Dick Best, the former England boss, has a thought-provoking article in this morning's Telegraph about the potential banana-skins dressed in sky and and navy blue awaiting the Irish and Welsh rugby teams in Dublin and Edinburgh this weekend, while all hearts and minds are on Cardiff on March 19. A lot of the article is an expression of the usual pieties (one of the many marvellous things about England's fall from glory is reading the likes of Dickie writing about how great it is for the marvellous old competition that England are not, in fact, dominating all around them. How Dickie must weep when he types those words) but Dickie makes one prescient comment about the Irish team that gives the sensible Irish rugby supporter that discommoding feeling of someone walking on one's grave.
"Their forwards have struggled to dominate, other than against Scotland, and the back play has been almost a one-man show," says Dickie. We've been hearing so often about Ireland having the best backline in the world that the nation is inclined to forget that best backline in the world exists only on paper, and that the backline that will line out across the paddock in Dublin 4 at two pm next Saturday is very far from the best in the world.
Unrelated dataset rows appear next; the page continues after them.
-- ==== Sys2Proof/Machine/RunStart.lean ====
section
/-!
DEFINITION. Starting a RUN (R386, R387, R436): the share group, the footprint, the start checks, and what the start of a step
latches and clears.
-/
namespace Sys2Proof.Machine

/-! ## The group -/

/-- A RUN's opcode. -/
def isRun (c : Cmd) : Bool := c.op == 0x2002
/-- LEAD. -/
def Cmd.leadSlot (c : Cmd) : Nat := c.opnd 44 1 % 64

/-- Condition 1 of R377 for a RUN: one that follows a started SNAP_TAKE with POINT = ENTRY may start as if ASYNC (R450). -/
def State.runOrder (s : State) (slot : Nat) (c : Cmd) : Bool :=
  let async := match directlyBefore c.seq (s.qp slot).cmds with
    | some p => p.op == 0x3000 && p.started && p.blk 9 1 == 1
    | none => false
  orderOk async c.seq (s.qp slot).cmds

/-- May the pair's commands start at all? -/
def State.pairRuns (s : State) (slot : Nat) : Bool := !s.qpStopped slot && !s.bit 0 KGR_QSTAT_RESETTING slot

/-- Does a RUN meet conditions 1 and 2 of R377? -/
def State.runMeets (s : State) (slot : Nat) (c : Cmd) : Bool := s.pairRuns slot && s.runOrder slot c && s.dep c == .met

/-- Member slots that a lead's RUN names, the lead first (Table 10-9). -/
def Cmd.runSlots (c : Cmd) (lead : Nat) : List Nat :=
  lead :: ([8, 9, 10].filter (fun o => bitN (c.blk o 1) 7)).map (fun o => c.blk o 1 % 64)

/-- Is a named slot repeated, the lead's own or bound to a plan (R387)? -/
def State.slotsBad (s : State) (slots : List Nat) : Bool :=
  (slots.drop 1).any (fun x => decide (1 < slots.count x) || (s.job x).binding.isSome)

/-- A member's waiting RUN that names the lead and meets conditions 1 and 2. -/
def State.memberRun (s : State) (lead slot : Nat) : Option Cmd :=
  (s.waitingCmd slot isRun).filter (fun c => c.leadSlot == lead && s.runMeets slot c)

/-- The group that a lead's RUN forms, once every named member's RUN is ready: slots with their RUNs. -/
def State.groupOf (s : State) (lead : Nat) : Option (List (Nat × Cmd)) :=
  match s.memberRun lead lead with
  | none => none
  | some c =>
    let g := (c.runSlots lead).map (fun x => (x, s.memberRun lead x))
    if g.all (fun x => x.2.isSome) then some (g.filterMap (fun x => x.2.map (fun c => (x.1, c)))) else none

/-! ## Bucket, section and footprint -/

/-- Bucket index of a RUN: that of the smallest bucket at or above the real size (R200). -/
def runBucket (pl : Mem) (c : Cmd) : Option Nat :=
  if planBuckets pl = 0 then some 0
  else if c.blk 0 4 = 0 then none
  else (List.range (planBuckets pl)).find? (fun k => decide (c.blk 0 4 ≤ planBucketSize pl k))

/-- Section for a bucket and a number of replicas (R237). -/
def sectionFor (pl : Mem) (bucket n : Nat) : Option Nat :=
  (List.range (planSections pl)).find? (fun k => (planSection pl k).bucket == bucket && (planSection pl k).replicas == n)

/-- Footprint of a section on physical dies: logical cores as die × 128 + L, store-room banks as die × 128 + 96 + b
(R244). -/
def footprint (pl : Mem) (sec : Section) (map : List Nat) : List Nat :=
  (List.range map.length).flatMap (fun pd =>
    ((List.range 96).filter (fun q => planUses pl sec pd q)).map (fun q => map.getD pd 0 * 128 + q))
  ++ (((List.range sec.intervals).map (planInterval pl sec)).filterMap (fun v =>
    if 8 ≤ v.bank then some (map.getD v.die 0 * 128 + 96 + (v.bank - 8)) else none)).eraseDups

/-- Footprint of a job's run, in progress or parked. -/
def State.runPrint (s : State) (lead : Nat) : List Nat :=
  match (s.job lead).run, (s.job lead).binding with
  | some r, some b => footprint b.plan (planSection b.plan r.sect) r.map
  | _, _ => []

/-- Do two footprints meet? -/
def printsMeet (a b : List Nat) : Bool := a.any (fun x => b.contains x)

/-- Is a footprint free: no other job that is not evicted holds any of it (R244, R245)? -/
def State.printFree (s : State) (lead : Nat) (fp : List Nat) : Bool :=
  s.jobs.all (fun e => e.1 == lead || (match e.2.run with
    | some r => r.spilled || !printsMeet fp (s.runPrint e.1)
    | none => true))

/-- Physical dies that a run uses, in the order of its plan dies (R236). -/
def State.runMap (s : State) (lead : Nat) : List Nat := maskBits 4 (s.jobSet lead)

/-- Footprint of the step that a ready RUN would run; empty where the plan gives none. -/
def State.nextPrint (s : State) (lead : Nat) (c : Cmd) : List Nat :=
  match (s.job lead).binding with
  | none => []
  | some b =>
    let pl := s.planOf b
    let map := s.runMap lead
    match (runBucket pl c).bind (fun k => sectionFor pl k map.length) with
    | some k => footprint pl (planSection pl k) map
    | none => []

/-- Lead slots whose work waits for a footprint, with it: a ready group, or an evicted job that is to resume (R244). -/
def State.waiters (s : State) : List (Nat × List Nat) :=
  (List.range 64).filterMap (fun k =>
    match (s.job k).run with
    | some r =>
      if r.spilled then
        if !r.posted || (s.groupOf k).isSome then some (k, s.runPrint k) else none
      else if r.posted then (s.groupOf k).bind (fun g => g.head?.map (fun x => (k, s.nextPrint k x.2)))
      else none
    | none => (s.groupOf k).bind (fun g => g.head?.map (fun x => (k, s.nextPrint k x.2))))

/-- Is the job the one that the hub picks for a footprint: no ready job whose own footprint is free and meets it comes before it in
round-robin order after the slot that started last (R246)? -/
def State.picked (s : State) (j : Nat) (fp : List Nat) : Bool :=
  let rank := fun (k : Nat) => (k + 63 - s.fld 0 HUB_SLICE_STAT_LAST_IN) % 64
  s.waiters.all (fun w => w.1 == j || decide (rank j < rank w.1) || !s.printFree w.1 w.2 || !printsMeet w.2 fp)

/-! ## Start checks (R387, R213) -/

/-- Complete the RUNs of a group with one status; nothing runs. -/
def State.refuseGroup (s : State) (g : List (Nat × Cmd)) (st : Nat) : State :=
  s.forAll g (fun s x => (s.modCmd x.1 x.2.seq (fun c => { c with started := true })).refuse x.1 x.2.seq st)

/-- Does a RUN block set a reserved field (Table 10-9)? -/
def Cmd.runReserved (c : Cmd) : Bool :=
  [8, 9, 10].any (fun o => bitN (c.blk o 1) 6) || c.blk 11 1 != 0 || c.blk 21 43 != 0

/-- Check 3: the tile status ring. -/
def State.tileCheck (s : State) (lead : Nat) (c : Cmd) : Option Nat :=
  let la := c.blk 12 8
  let lg := c.blk 20 1
  if la = 0 then none
  else if lg < 6 || 20 < lg then some 0x1021
  else if la % 128 != 0 || decide (2 ^ 37 ≤ la) || (s.job lead).leavesLarder (la / 2 ^ 35 % 4) (la % 2 ^ 35) (2 ^ lg * 32) then
    some 0x1005
  else none

/-- Is RTL e supplied? -/
def Cmd.rtlSet (c : Cmd) (e : Nat) : Bool := bitN (c.blk (64 + e / 8) 1) (e % 8)
/-- RTL e. -/
def Cmd.rtl (c : Cmd) (e : Nat) : Nat := c.blk (96 + 4 * e) 4

/-- Check 5 (Table 5-8): 0x1058, then 0x1059 over every section of the selected bucket. -/
def sizeCheck (pl : Mem) (c : Cmd) : Option Nat :=
  match runBucket pl c with
  | none => some 0x1058
  | some k =>
    let secs := ((List.range (planSections pl)).map (planSection pl)).filter (fun x => x.bucket == k)
    let bad := fun (sel log : Nat) => !c.rtlSet sel || decide (log < c.rtl sel)
    if secs.any (fun x => (List.range x.deckles).any (fun i =>
        let dk := planDeckle pl x i
        (dk.ragR && bad dk.selR dk.logR) || (dk.ragC && bad dk.selC dk.logC))) then some 0x1059
    else none

/-! ## The start of a step -/

/-- Cores of a footprint: (physical die, logical index). -/
def printCores (fp : List Nat) : List (Nat × Nat) := (fp.filter (fun x => decide (x % 128 < 96))).map (fun x => (x / 128, x % 128))

/-- What phase 0 clears in a core of the footprint, and the binding of its arrays to members (R232, R318, Table 8-5). -/
def State.enterCore (s : State) (d l : Nat) (members : List Nat) : State :=
  let p := s.phys d l
  let a := coreAt d p
  let s := ((s.setFld a VEC_STAT_GN_VALID 0).setFld a VEC_STAT_GN_NONFIN 0).setFld a VEC_STAT_GN_POISON 0
  let s := (s.setFld a VEC_STAT_UPD_SKIPPED 0).setFld a VEC_SSQ_LOCAL_V 0
  let s := s.modCore d p (fun c => { c with nonfin := false, gnPoison := false })
  s.forAll [0, 1, 2, 3] (fun s n =>
    (s.setFld (arrAt d p n) ARR_STAT_JOB (members.getD (if n < members.length then n else 0) 0)).setFld (arrAt d p n)
      ARR_STAT_JOB_VALID 1)

/-- What the start of a step shows in HUB_JOB_STREAM of a group's slot: RSTEP and its own MB; RKEY and OSTEP stand in the lead's
slot alone (R314). -/
def State.streamStart (s : State) (lead slot step mb : Nat) : State :=
  let s := (s.setFld 0 HUB_JOB_STREAM_RSTEP_V step slot).setFld 0 HUB_JOB_STREAM_MB_V mb slot
  if slot = lead then s else (s.setFld 0 HUB_JOB_STREAM_RKEY_V 0 slot).setFld 0 HUB_JOB_STREAM_OSTEP_V 0 slot

/-- Start the step of a group whose checks have passed. -/
def State.startRun (s : State) (lead : Nat) (g : List (Nat × Cmd)) (c : Cmd) (sect : Nat) : State :=
  let job := s.job lead
  let step := job.step
  let members := g.map Prod.fst
  let mb := fun (x : Nat × Cmd) => if x.1 = lead then c.blk 4 4 else x.2.opnd 48 4
  let pl := (job.binding.map (fun b => b.plan)).getD {}
  let map := s.runMap lead
  let run : Run :=
    { members := members, seqs := g.map (fun x => x.2.seq), mbs := g.map mb, sect := sect, map := map, n := map.length,
      set := s.jobSet lead, step := step,
      rtl := ((List.range 256).filter c.rtlSet).map (fun e => (e, c.rtl e)),
      tileLa := c.blk 12 8, tileLog := c.blk 20 1, startTs := s.ts, ls := members.map (fun m => (s.job m).lsNow) }
  let s := s.forAll g (fun s x => s.modCmd x.1 x.2.seq (fun y => { y with started := true, result := step }))
  let s := s.modJob lead (fun x => { x with step := (step + 1) % 2 ^ 64, run := some run })
  let s := s.forAll g (fun s x =>
    let s := s.streamStart lead x.1 step (mb x)
    (s.setFld 0 CLR_JOB_RSTEP_VALID 1 x.1).modJob x.1 (fun y => { y with mbs := Tab.put y.mbs step (mb x) }))
  let s := (s.dropTallies lead).forAll (printCores (footprint pl (planSection pl sect) map)) (fun s x => s.enterCore x.1 x.2 members)
  let s := s.setFld 0 HUB_SLICE_STAT_LAST_IN lead
  (s.showAll lead).forAll members State.params

/-- The start checks on a group whose RUNs are ready and whose footprint is free, then the start. -/
def State.tryStart (s : State) (lead : Nat) (g : List (Nat × Cmd)) (c : Cmd) : State :=
  match (s.job lead).binding with
  | none => s.refuseGroup g 0x1009
  | some b =>
    if s.slotsBad (g.map Prod.fst) || (planMembers (s.planOf b) != g.length) then s.refuseGroup g 0x100B else
    match s.tileCheck lead c with
    | some st => s.refuseGroup g st
    | none =>
      let (s, bad) := s.loadPlan lead c.seq
      match bad with
      | some st => s.refuseGroup g st
      | none =>
        let pl := s.planOf b
        match sizeCheck pl c with
        | some st => (s.bump 0 HUB_LDR_CNT_RUNREJ_V).refuseGroup g st
        | none =>
          match (runBucket pl c).bind (fun k => sectionFor pl k (s.runMap lead).length) with
          | none => s.refuseGroup g 0x2052
          | some sect => s.startRun lead g c sect

/-- Has the job's own earlier run been evicted, so that it is to resume first (R245, R246)? -/
def State.mustResume (s : State) (lead : Nat) : Bool :=
  match (s.job lead).run with
  | some r => r.spilled
  | none => false

/-- The lead's RUN, ready itself. -/
def State.leadRun (s : State) (lead : Nat) (c : Cmd) : State :=
  let slots := c.runSlots lead
  let here := slots.eraseDups.filterMap (fun x => (s.memberRun lead x).map (fun c => (x, c)))
  if c.runReserved then s.refuseGroup here 0x1002
  else if (s.job lead).binding.isSome && s.slotsBad slots then s.refuseGroup here 0x100B
  else match s.groupOf lead with
    | none => s
    | some g =>
      if !s.printFree lead (s.nextPrint lead c) || s.mustResume lead || !s.picked lead (s.nextPrint lead c) then s
      else if s.pstate == 1 || s.pstate == 2 then { s with power := { s.power with waking := true } }
      else s.tryStart lead g c

/-- RUN (0x2002): a held job's RUN completes as soon as it is ready itself (R436); a group starts with its lead's RUN. -/
def execRun (j : Slot) (s : State) : Host.Outcome State Fault Refusal :=
  .next (match s.waitingCmd j isRun with
    | none => s
    | some c =>
      if !s.pairRuns j || !s.runOrder j c then s else
      match s.dep c with
      | .waits => s
      | .failed => s.refuse j c.seq 0x1006
      | .met =>
        let lead := c.leadSlot
        let open_ := fun (s : State) => s.modCmd j c.seq (fun c => { c with started := true })
        if s.bit 0 HUB_FLT_JOB_HOLD lead then
          ((open_ s).internal j c.seq (s.fld 0 HUB_FLT_JOB_HOLD_CAUSE lead)).refuse j c.seq 0x2001
        else if s.pstate == 3 then ((open_ s).internal j c.seq 0x0201).refuse j c.seq 0x2001
        else if lead = j.val then s.leadRun j c
        else match s.memberRun lead lead with
          | some l => if (l.runSlots lead).contains j.val then s else (open_ s).refuse j c.seq 0x100B
          | none => s)

end Sys2Proof.Machine
end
The absence of Gordon D'Arcy has taken the edge off the Irish backline. An Spailpín is not sold completely on D'Arcy's Godhead, and would pick Henson ahead of him for the Lions first XV, but it's hard to deny that without D'Arcy the Irish backs have lost some of their oomph. O'Gara remains a good but not great stand-off half, but Maggs is getting older now, and is now confined utterly to tackling and crash ball moves.
At least the presence of Kevin Maggs moves O'Driscoll out to outside centre, where his genius will find fuller expression. The question is what is O'Driscoll to think when he looks to his right, and sees Girvo waiting there?
Eddie O'Sullivan's loyalty to Girvan Dempsey is touching, but it's hard to imagine even Mamma Dempsey claiming her boy as some sort of attacking threat. Dempsey's great talent is his solidity as the last line of defence, but why then play him as the last point of attack? Surely if Girvo's place is indeed inviolate on Planet Eddie, wouldn't it make more sense to move Geordan Murphy to the wing, and give the 15 jersey to Girvo?
The daring move, of course, would be to drop Girvo entirely, leave Murphy at fifteen and pick either Munster's Seán Payne or Harlequins' Gavin Duffy on the right wing. Happily, the coach isn't daring by his nature, and two matches away from a Grand Slam is not the time to change horses on the chariot. But there is that horribly worrying feeling that the pack takes longer to start than a Ford Corsair, and that the Best Backline in the World ain't what it used to be.
The story of the mercurial French is more myth than reality of course, especially in the level playing fields of the professional era, and it's reasonable to expect Ireland to win by four as the bookies predict. But An Spailpín can somehow hear the crunch of those feet on the gravel of his grave, and it makes him just slightly uneasy for Saturday.